WHAT THE TASK ASKS ▸ In the entries that follow, how many lines include the string "group"? The answer is the number only.

SOURCE MATERIAL ▸
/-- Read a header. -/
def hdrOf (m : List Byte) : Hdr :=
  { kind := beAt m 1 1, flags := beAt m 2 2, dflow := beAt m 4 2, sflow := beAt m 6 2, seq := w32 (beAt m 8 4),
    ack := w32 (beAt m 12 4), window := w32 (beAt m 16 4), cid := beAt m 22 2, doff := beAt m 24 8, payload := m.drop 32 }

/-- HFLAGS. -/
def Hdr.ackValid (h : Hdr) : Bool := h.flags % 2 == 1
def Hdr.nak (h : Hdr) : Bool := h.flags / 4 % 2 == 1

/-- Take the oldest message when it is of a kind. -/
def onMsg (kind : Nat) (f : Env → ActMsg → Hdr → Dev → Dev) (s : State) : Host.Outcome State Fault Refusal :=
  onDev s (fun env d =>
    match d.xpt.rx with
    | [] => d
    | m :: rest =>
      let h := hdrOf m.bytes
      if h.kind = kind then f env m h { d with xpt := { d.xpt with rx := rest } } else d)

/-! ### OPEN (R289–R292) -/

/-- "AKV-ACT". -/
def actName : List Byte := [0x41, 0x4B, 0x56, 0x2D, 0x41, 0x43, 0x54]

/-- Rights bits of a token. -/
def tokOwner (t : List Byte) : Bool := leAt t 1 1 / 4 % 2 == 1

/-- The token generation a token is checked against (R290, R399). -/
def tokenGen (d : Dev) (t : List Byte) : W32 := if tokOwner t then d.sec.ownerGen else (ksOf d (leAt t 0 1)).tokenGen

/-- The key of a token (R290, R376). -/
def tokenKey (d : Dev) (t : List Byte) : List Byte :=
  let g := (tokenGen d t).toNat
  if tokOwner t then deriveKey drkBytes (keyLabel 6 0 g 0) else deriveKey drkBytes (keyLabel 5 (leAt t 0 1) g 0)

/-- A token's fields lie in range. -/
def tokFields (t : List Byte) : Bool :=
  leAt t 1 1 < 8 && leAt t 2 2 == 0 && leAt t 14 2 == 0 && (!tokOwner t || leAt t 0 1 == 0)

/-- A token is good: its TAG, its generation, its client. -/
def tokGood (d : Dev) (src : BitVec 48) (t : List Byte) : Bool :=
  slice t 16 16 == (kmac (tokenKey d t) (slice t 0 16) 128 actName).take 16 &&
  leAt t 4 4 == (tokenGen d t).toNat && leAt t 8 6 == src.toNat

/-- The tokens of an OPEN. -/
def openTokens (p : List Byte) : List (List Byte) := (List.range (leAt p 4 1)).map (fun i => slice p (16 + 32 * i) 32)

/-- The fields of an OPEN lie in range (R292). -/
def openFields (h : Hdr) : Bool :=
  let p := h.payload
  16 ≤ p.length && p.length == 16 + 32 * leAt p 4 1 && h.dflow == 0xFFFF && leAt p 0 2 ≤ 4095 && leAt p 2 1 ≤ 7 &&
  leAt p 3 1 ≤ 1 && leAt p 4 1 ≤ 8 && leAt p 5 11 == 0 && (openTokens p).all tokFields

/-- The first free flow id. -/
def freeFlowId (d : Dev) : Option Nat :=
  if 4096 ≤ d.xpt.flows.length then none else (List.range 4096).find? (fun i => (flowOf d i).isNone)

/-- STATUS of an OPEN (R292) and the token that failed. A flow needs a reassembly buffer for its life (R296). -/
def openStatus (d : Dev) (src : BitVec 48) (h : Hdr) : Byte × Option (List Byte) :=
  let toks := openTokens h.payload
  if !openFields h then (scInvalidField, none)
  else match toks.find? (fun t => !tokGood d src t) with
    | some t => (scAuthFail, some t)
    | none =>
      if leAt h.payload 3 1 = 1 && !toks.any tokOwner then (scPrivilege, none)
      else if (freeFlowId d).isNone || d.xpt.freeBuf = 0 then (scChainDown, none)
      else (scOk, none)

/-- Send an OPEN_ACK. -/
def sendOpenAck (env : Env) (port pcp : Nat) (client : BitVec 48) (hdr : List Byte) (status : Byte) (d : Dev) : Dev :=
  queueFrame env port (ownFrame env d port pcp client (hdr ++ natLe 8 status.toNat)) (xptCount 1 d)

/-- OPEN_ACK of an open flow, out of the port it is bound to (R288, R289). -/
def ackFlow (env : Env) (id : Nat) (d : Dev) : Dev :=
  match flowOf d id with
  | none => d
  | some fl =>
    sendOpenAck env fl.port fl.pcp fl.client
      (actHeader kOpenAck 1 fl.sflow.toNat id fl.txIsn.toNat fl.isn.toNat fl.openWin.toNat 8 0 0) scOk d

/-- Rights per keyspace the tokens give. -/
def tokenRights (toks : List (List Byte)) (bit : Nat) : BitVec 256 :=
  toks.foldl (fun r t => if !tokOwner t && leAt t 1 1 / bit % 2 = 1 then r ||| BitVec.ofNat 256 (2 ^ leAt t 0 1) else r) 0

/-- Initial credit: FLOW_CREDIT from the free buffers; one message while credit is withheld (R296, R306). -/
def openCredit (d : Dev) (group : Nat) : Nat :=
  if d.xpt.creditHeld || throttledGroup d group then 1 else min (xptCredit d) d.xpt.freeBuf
---
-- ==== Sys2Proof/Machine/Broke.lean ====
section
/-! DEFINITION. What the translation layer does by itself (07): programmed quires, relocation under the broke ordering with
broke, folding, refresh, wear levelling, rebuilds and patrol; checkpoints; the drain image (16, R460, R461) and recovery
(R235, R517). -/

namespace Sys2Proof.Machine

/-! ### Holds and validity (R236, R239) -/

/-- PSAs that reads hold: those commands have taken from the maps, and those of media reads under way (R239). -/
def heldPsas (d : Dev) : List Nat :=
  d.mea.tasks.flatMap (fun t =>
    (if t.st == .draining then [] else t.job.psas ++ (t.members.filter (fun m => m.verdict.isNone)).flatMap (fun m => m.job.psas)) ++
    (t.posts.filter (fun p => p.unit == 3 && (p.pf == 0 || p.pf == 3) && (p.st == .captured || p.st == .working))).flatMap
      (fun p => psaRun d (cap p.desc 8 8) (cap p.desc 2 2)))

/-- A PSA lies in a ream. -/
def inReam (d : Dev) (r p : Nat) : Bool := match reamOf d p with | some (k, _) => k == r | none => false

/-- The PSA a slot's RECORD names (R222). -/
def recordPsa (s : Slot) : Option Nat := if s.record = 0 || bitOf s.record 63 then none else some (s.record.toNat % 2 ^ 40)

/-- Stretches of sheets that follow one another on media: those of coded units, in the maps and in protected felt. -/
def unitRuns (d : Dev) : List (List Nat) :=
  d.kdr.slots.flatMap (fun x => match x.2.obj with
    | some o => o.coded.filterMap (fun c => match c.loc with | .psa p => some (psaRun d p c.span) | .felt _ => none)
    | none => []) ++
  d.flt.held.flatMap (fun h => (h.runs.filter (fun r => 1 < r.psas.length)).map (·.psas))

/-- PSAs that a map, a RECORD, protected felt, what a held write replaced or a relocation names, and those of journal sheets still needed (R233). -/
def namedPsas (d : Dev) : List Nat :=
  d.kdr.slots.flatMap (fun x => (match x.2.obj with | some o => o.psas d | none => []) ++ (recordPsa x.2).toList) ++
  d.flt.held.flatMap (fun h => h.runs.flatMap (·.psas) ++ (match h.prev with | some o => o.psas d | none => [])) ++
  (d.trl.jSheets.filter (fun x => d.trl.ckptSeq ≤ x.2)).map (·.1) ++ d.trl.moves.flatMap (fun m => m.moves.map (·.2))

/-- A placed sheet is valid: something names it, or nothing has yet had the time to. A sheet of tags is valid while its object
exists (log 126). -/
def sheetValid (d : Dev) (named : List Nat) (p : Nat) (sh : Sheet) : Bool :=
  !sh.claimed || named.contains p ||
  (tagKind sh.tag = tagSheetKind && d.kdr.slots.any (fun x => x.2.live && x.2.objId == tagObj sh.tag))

EXPECTED ANSWER ▸ 2